> [Task requirements]: Nothing but the lines from the start of the records through the line that contains "s.passTake (if s.cf" is to be copied, and each is to be copied exactly.

> [Data shown]:
-- Opening Marker --

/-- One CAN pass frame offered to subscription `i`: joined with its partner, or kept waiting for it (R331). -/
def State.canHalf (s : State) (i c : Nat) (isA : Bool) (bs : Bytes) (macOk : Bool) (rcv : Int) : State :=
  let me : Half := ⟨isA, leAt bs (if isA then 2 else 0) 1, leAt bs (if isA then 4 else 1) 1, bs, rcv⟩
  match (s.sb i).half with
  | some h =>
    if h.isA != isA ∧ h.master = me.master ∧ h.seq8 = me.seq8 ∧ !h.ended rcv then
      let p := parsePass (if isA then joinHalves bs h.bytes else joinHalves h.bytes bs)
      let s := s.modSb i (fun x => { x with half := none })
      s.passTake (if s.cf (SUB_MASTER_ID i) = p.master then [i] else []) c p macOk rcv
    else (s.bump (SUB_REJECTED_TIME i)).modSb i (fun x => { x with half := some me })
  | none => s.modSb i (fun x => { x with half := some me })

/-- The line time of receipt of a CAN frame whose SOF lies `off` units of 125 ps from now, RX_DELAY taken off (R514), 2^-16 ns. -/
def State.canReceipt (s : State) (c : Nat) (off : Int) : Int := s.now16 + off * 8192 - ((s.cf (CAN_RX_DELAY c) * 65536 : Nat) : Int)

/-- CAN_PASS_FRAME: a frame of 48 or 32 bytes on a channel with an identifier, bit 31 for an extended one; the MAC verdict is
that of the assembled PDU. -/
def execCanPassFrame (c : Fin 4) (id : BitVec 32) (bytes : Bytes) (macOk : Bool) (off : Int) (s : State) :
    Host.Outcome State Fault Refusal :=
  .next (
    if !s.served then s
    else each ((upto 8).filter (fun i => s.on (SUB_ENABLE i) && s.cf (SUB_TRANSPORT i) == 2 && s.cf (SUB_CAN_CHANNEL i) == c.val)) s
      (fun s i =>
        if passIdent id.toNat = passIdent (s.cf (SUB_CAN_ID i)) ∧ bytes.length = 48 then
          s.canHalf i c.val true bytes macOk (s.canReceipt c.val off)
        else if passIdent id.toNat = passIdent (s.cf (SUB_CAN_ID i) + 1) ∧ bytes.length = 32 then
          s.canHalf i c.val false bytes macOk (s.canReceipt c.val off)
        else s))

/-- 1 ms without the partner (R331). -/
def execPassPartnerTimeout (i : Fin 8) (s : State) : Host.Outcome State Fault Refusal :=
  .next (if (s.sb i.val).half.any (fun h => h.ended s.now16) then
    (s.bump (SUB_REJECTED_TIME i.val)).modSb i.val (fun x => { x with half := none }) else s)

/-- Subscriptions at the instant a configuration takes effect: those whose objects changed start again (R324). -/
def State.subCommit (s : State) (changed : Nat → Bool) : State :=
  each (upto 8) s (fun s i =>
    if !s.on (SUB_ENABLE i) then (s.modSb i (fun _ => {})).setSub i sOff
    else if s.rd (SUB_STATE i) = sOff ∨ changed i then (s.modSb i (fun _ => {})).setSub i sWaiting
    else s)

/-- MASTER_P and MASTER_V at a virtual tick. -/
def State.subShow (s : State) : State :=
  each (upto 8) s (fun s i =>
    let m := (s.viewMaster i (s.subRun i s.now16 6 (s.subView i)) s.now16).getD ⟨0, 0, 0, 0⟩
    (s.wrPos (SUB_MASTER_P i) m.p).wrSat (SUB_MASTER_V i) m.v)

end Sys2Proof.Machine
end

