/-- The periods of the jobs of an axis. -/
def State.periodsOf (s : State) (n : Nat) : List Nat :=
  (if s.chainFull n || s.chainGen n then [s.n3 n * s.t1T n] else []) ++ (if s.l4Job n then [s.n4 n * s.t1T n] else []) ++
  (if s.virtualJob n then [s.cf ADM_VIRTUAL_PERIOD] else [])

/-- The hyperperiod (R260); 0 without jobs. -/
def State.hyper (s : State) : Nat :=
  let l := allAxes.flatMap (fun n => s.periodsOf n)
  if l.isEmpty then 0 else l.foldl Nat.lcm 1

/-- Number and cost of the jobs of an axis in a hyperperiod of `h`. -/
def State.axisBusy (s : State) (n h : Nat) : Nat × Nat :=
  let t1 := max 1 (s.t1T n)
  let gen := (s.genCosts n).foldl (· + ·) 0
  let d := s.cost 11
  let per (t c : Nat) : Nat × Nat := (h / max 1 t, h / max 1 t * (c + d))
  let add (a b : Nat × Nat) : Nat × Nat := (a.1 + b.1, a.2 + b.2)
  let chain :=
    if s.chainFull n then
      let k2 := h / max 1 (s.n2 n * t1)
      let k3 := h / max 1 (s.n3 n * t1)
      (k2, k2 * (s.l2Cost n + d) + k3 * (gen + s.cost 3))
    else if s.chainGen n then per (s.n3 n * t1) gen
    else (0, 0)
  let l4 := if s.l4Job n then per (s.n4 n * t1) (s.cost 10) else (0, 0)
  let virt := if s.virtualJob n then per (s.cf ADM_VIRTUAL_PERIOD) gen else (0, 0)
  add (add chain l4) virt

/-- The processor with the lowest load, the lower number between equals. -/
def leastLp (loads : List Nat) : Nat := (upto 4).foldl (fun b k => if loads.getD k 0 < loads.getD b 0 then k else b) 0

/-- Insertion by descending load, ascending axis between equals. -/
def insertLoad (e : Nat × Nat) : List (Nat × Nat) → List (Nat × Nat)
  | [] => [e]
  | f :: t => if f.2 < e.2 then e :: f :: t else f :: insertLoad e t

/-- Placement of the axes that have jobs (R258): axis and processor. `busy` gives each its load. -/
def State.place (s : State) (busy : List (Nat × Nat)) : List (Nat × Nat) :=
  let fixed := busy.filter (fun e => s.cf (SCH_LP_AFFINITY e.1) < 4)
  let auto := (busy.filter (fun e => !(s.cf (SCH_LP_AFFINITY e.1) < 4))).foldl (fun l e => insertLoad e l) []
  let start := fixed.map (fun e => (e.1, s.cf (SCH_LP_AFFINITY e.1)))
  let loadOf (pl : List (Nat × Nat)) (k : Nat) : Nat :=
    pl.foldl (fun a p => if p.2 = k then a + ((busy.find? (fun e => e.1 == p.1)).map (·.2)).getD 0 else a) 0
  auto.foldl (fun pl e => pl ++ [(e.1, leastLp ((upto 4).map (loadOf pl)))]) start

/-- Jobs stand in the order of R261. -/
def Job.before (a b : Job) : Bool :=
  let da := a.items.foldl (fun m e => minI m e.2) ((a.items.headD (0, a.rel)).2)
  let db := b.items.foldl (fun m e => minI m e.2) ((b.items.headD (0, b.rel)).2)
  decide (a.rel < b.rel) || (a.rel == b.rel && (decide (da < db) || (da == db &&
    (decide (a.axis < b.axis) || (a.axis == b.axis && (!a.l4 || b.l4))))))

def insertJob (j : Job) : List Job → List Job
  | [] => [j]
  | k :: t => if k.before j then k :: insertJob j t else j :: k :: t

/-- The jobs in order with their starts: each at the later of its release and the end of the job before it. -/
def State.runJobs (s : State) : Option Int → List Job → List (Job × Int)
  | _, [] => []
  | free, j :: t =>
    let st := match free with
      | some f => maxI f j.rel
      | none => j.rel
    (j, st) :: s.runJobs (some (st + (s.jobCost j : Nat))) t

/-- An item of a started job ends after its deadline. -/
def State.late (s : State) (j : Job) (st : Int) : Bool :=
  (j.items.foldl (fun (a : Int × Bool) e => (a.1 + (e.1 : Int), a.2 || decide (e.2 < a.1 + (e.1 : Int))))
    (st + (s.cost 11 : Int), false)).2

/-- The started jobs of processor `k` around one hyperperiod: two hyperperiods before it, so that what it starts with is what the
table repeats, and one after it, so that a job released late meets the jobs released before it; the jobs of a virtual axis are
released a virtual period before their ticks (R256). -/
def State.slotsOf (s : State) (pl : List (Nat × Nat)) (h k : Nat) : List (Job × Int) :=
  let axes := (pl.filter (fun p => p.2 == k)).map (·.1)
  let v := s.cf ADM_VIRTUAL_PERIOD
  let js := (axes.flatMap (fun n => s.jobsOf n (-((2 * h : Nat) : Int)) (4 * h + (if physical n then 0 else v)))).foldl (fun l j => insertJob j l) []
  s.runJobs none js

-- Closing Marker --

> [Expected answer]:
/-- One CAN pass frame offered to subscription `i`: joined with its partner, or kept waiting for it (R331). -/
def State.canHalf (s : State) (i c : Nat) (isA : Bool) (bs : Bytes) (macOk : Bool) (rcv : Int) : State :=
  let me : Half := ⟨isA, leAt bs (if isA then 2 else 0) 1, leAt bs (if isA then 4 else 1) 1, bs, rcv⟩
  match (s.sb i).half with
  | some h =>
    if h.isA != isA ∧ h.master = me.master ∧ h.seq8 = me.seq8 ∧ !h.ended rcv then
      let p := parsePass (if isA then joinHalves bs h.bytes else joinHalves h.bytes bs)
      let s := s.modSb i (fun x => { x with half := none })
      s.passTake (if s.cf (SUB_MASTER_ID i) = p.master then [i] else []) c p macOk rcv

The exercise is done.